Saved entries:
-- ==== Sys2Proof/Laws/Footprint.lean ====
section
/-! SUPPORT. What the shared operations leave alone. `GroupsOnly`: an operation of the group controllers touches the group records, the
free list, the release queue and the event queue. `WatchesOnly`: one of the watch unit touches those, the watches and the service list
besides. One lemma per shared operation; a later proof takes the fields from the relation. -/

namespace Sys2Proof.Machine

/-- `t` is `s` but for the groups, the free list, the release queue and the event queue. -/
def GroupsOnly (s t : State) : Prop :=
  ∃ gs n q e, t = { s with groups := gs, freeSlots := n, releaseQueue := q, events := e }

/-- `t` is `s` but for those, the watches and the service list. -/
def WatchesOnly (s t : State) : Prop :=
  ∃ gs n q e ws l, t = { s with groups := gs, freeSlots := n, releaseQueue := q, events := e, watches := ws,
                                port := { s.port with service := l } }

namespace GroupsOnly

variable {s t u : State}

@[refl] theorem refl (s : State) : GroupsOnly s s := ⟨s.groups, s.freeSlots, s.releaseQueue, s.events, rfl⟩

theorem trans (h : GroupsOnly s t) (k : GroupsOnly t u) : GroupsOnly s u := by
  obtain ⟨_, _, _, _, rfl⟩ := h
  obtain ⟨_, _, _, _, rfl⟩ := k
  exact ⟨_, _, _, _, rfl⟩

theorem upstream (h : GroupsOnly s t) : t.upstream = s.upstream := by
  obtain ⟨_, _, _, _, rfl⟩ := h
  rfl

theorem windows (h : GroupsOnly s t) : t.windows = s.windows := by
  obtain ⟨_, _, _, _, rfl⟩ := h
  rfl

theorem baseA (h : GroupsOnly s t) : t.baseA = s.baseA := by
  obtain ⟨_, _, _, _, rfl⟩ := h
  rfl

theorem baseB (h : GroupsOnly s t) : t.baseB = s.baseB := by
  obtain ⟨_, _, _, _, rfl⟩ := h
  rfl

theorem releaseLines (h : GroupsOnly s t) : t.releaseLines = s.releaseLines := by
  obtain ⟨_, _, _, _, rfl⟩ := h
  rfl

theorem faultLines (h : GroupsOnly s t) : t.faultLines = s.faultLines := by
  obtain ⟨_, _, _, _, rfl⟩ := h
  rfl

theorem drain (h : GroupsOnly s t) : t.drain = s.drain := by
  obtain ⟨_, _, _, _, rfl⟩ := h
  rfl

theorem port (h : GroupsOnly s t) : t.port = s.port := by
  obtain ⟨_, _, _, _, rfl⟩ := h
  rfl

theorem safeTable (h : GroupsOnly s t) : t.safeTable = s.safeTable := by
  obtain ⟨_, _, _, _, rfl⟩ := h
  rfl

theorem watches (h : GroupsOnly s t) : t.watches = s.watches := by
  obtain ⟨_, _, _, _, rfl⟩ := h
  rfl

theorem link (h : GroupsOnly s t) : t.link = s.link := by
  obtain ⟨_, _, _, _, rfl⟩ := h
  rfl

theorem inReset (h : GroupsOnly s t) : t.inReset = s.inReset := by
  obtain ⟨_, _, _, _, rfl⟩ := h
  rfl

theorem mem (h : GroupsOnly s t) : t.mem = s.mem := by
  obtain ⟨_, _, _, _, rfl⟩ := h
  rfl

theorem pending (h : GroupsOnly s t) : t.pending = s.pending := by
  obtain ⟨_, _, _, _, rfl⟩ := h
  rfl

theorem watch (h : GroupsOnly s t) (w : Fin 12) : t.watch w = s.watch w := by
  obtain ⟨_, _, _, _, rfl⟩ := h
  rfl

theorem slot (h : GroupsOnly s t) (i : Fin 16) : t.slot i = s.slot i := by
  obtain ⟨_, _, _, _, rfl⟩ := h
  rfl

theorem base (h : GroupsOnly s t) (b : Base) : t.base b = s.base b := by
  obtain ⟨_, _, _, _, rfl⟩ := h
  cases b <;> rfl

theorem softResetting (h : GroupsOnly s t) : t.softResetting = s.softResetting := softResetting_congr s h.link

/-- A run over records by number keeps to the groups when each of its steps does. -/
theorem foldl {α : Type} (f : State → α → State) (hf : ∀ s a, GroupsOnly s (f s a)) (l : List α) (s : State) :
    GroupsOnly s (l.foldl f s) := by
  induction l generalizing s with
  | nil => exact refl s
  | cons a l ih => exact (hf s a).trans (ih (f s a))

theorem watchesOnly (h : GroupsOnly s t) : WatchesOnly s t := by
  obtain ⟨gs, n, q, e, rfl⟩ := h
  exact ⟨gs, n, q, e, s.watches, s.port.service, rfl⟩

end GroupsOnly

namespace WatchesOnly

variable {s t u : State}

@[refl] theorem refl (s : State) : WatchesOnly s s := (GroupsOnly.refl s).watchesOnly

theorem trans (h : WatchesOnly s t) (k : WatchesOnly t u) : WatchesOnly s u := by
  obtain ⟨_, _, _, _, _, _, rfl⟩ := h
  obtain ⟨_, _, _, _, _, _, rfl⟩ := k
  exact ⟨_, _, _, _, _, _, rfl⟩

theorem upstream (h : WatchesOnly s t) : t.upstream = s.upstream := by
  obtain ⟨_, _, _, _, _, _, rfl⟩ := h
  rfl

theorem windows (h : WatchesOnly s t) : t.windows = s.windows := by
  obtain ⟨_, _, _, _, _, _, rfl⟩ := h
  rfl

theorem baseA (h : WatchesOnly s t) : t.baseA = s.baseA := by
  obtain ⟨_, _, _, _, _, _, rfl⟩ := h
  rfl

theorem baseB (h : WatchesOnly s t) : t.baseB = s.baseB := by
  obtain ⟨_, _, _, _, _, _, rfl⟩ := h
  rfl

theorem releaseLines (h : WatchesOnly s t) : t.releaseLines = s.releaseLines := by
  obtain ⟨_, _, _, _, _, _, rfl⟩ := h
  rfl

theorem faultLines (h : WatchesOnly s t) : t.faultLines = s.faultLines := by
  obtain ⟨_, _, _, _, _, _, rfl⟩ := h
  rfl

theorem drain (h : WatchesOnly s t) : t.drain = s.drain := by
  obtain ⟨_, _, _, _, _, _, rfl⟩ := h
  rfl

theorem safeTable (h : WatchesOnly s t) : t.safeTable = s.safeTable := by
  obtain ⟨_, _, _, _, _, _, rfl⟩ := h
  rfl

theorem link (h : WatchesOnly s t) : t.link = s.link := by
  obtain ⟨_, _, _, _, _, _, rfl⟩ := h
  rfl

theorem inReset (h : WatchesOnly s t) : t.inReset = s.inReset := by
  obtain ⟨_, _, _, _, _, _, rfl⟩ := h
  rfl

theorem mem (h : WatchesOnly s t) : t.mem = s.mem := by
  obtain ⟨_, _, _, _, _, _, rfl⟩ := h
  rfl

theorem pending (h : WatchesOnly s t) : t.pending = s.pending := by
  obtain ⟨_, _, _, _, _, _, rfl⟩ := h
  rfl

theorem port (h : WatchesOnly s t) : t.port = { s.port with service := t.port.service } := by
  obtain ⟨_, _, _, _, _, _, rfl⟩ := h
  rfl

theorem slot (h : WatchesOnly s t) (i : Fin 16) : t.slot i = s.slot i := by
  obtain ⟨_, _, _, _, _, _, rfl⟩ := h
  rfl

theorem base (h : WatchesOnly s t) (b : Base) : t.base b = s.base b := by
  obtain ⟨_, _, _, _, _, _, rfl⟩ := h
  cases b <;> rfl

theorem softResetting (h : WatchesOnly s t) : t.softResetting = s.softResetting := softResetting_congr s h.link

/-- A run over records by number keeps to the watches when each of its steps does. -/
theorem foldl {α : Type} (f : State → α → State) (hf : ∀ s a, WatchesOnly s (f s a)) (l : List α) (s : State) :
    WatchesOnly s (l.foldl f s) := by
  induction l generalizing s with
  | nil => exact refl s
  | cons a l ih => exact (hf s a).trans (ih (f s a))

end WatchesOnly

/-! ### Events -/

theorem setGroup_groupsOnly (s : State) (g : Fin 8) (x : Group) : GroupsOnly s (s.setGroup g x) := ⟨_, _, _, _, rfl⟩

theorem setEvents_groupsOnly (s : State) (e : EventQueue) : GroupsOnly s (s.setEvents e) := ⟨_, _, _, _, rfl⟩

theorem setFreeSlots_groupsOnly (s : State) (n : Nat) : GroupsOnly s (s.setFreeSlots n) := ⟨_, _, _, _, rfl⟩

theorem setReleaseQueue_groupsOnly (s : State) (q : List Item) : GroupsOnly s (s.setReleaseQueue q) := ⟨_, _, _, _, rfl⟩

/-- R172, R173: storing a record touches the event queue alone. -/
theorem store_eq (s : State) (b : EventBody) : s.store b = s.setEvents (s.store b).events := by
  unfold State.store
  split <;> rfl

/-- R171: submitting a record touches the event queue alone. -/
theorem submit_eq (s : State) (b : EventBody) : s.submit b = s.setEvents (s.submit b).events := by
  unfold State.submit
  split
  · exact store_eq s b
  · rfl

theorem submit_groupsOnly (s : State) (b : EventBody) : GroupsOnly s (s.submit b) := by
  rw [submit_eq]
  exact setEvents_groupsOnly _ _

@[simp] theorem submit_upstream (s : State) (b : EventBody) : (s.submit b).upstream = s.upstream := by rw [submit_eq]; rfl

@[simp] theorem submit_windows (s : State) (b : EventBody) : (s.submit b).windows = s.windows := by rw [submit_eq]; rfl

@[simp] theorem submit_groups (s : State) (b : EventBody) : (s.submit b).groups = s.groups := by rw [submit_eq]; rfl

@[simp] theorem submit_freeSlots (s : State) (b : EventBody) : (s.submit b).freeSlots = s.freeSlots := by rw [submit_eq]; rfl

@[simp] theorem submit_baseA (s : State) (b : EventBody) : (s.submit b).baseA = s.baseA := by rw [submit_eq]; rfl

@[simp] theorem submit_baseB (s : State) (b : EventBody) : (s.submit b).baseB = s.baseB := by rw [submit_eq]; rfl

@[simp] theorem submit_releaseLines (s : State) (b : EventBody) : (s.submit b).releaseLines = s.releaseLines := by rw [submit_eq]; rfl

@[simp] theorem submit_faultLines (s : State) (b : EventBody) : (s.submit b).faultLines = s.faultLines := by rw [submit_eq]; rfl

@[simp] theorem submit_releaseQueue (s : State) (b : EventBody) : (s.submit b).releaseQueue = s.releaseQueue := by rw [submit_eq]; rfl

@[simp] theorem submit_drain (s : State) (b : EventBody) : (s.submit b).drain = s.drain := by rw [submit_eq]; rfl

@[simp] theorem submit_port (s : State) (b : EventBody) : (s.submit b).port = s.port := by rw [submit_eq]; rfl

@[simp] theorem submit_safeTable (s : State) (b : EventBody) : (s.submit b).safeTable = s.safeTable := by rw [submit_eq]; rfl

@[simp] theorem submit_watches (s : State) (b : EventBody) : (s.submit b).watches = s.watches := by rw [submit_eq]; rfl

@[simp] theorem submit_link (s : State) (b : EventBody) : (s.submit b).link = s.link := by rw [submit_eq]; rfl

- _TASK BRIEF_:
The answer must consist of every line above that contains the word "does".

- _ANSWER_:
/-- A run over records by number keeps to the groups when each of its steps does. -/
/-- A run over records by number keeps to the watches when each of its steps does. -/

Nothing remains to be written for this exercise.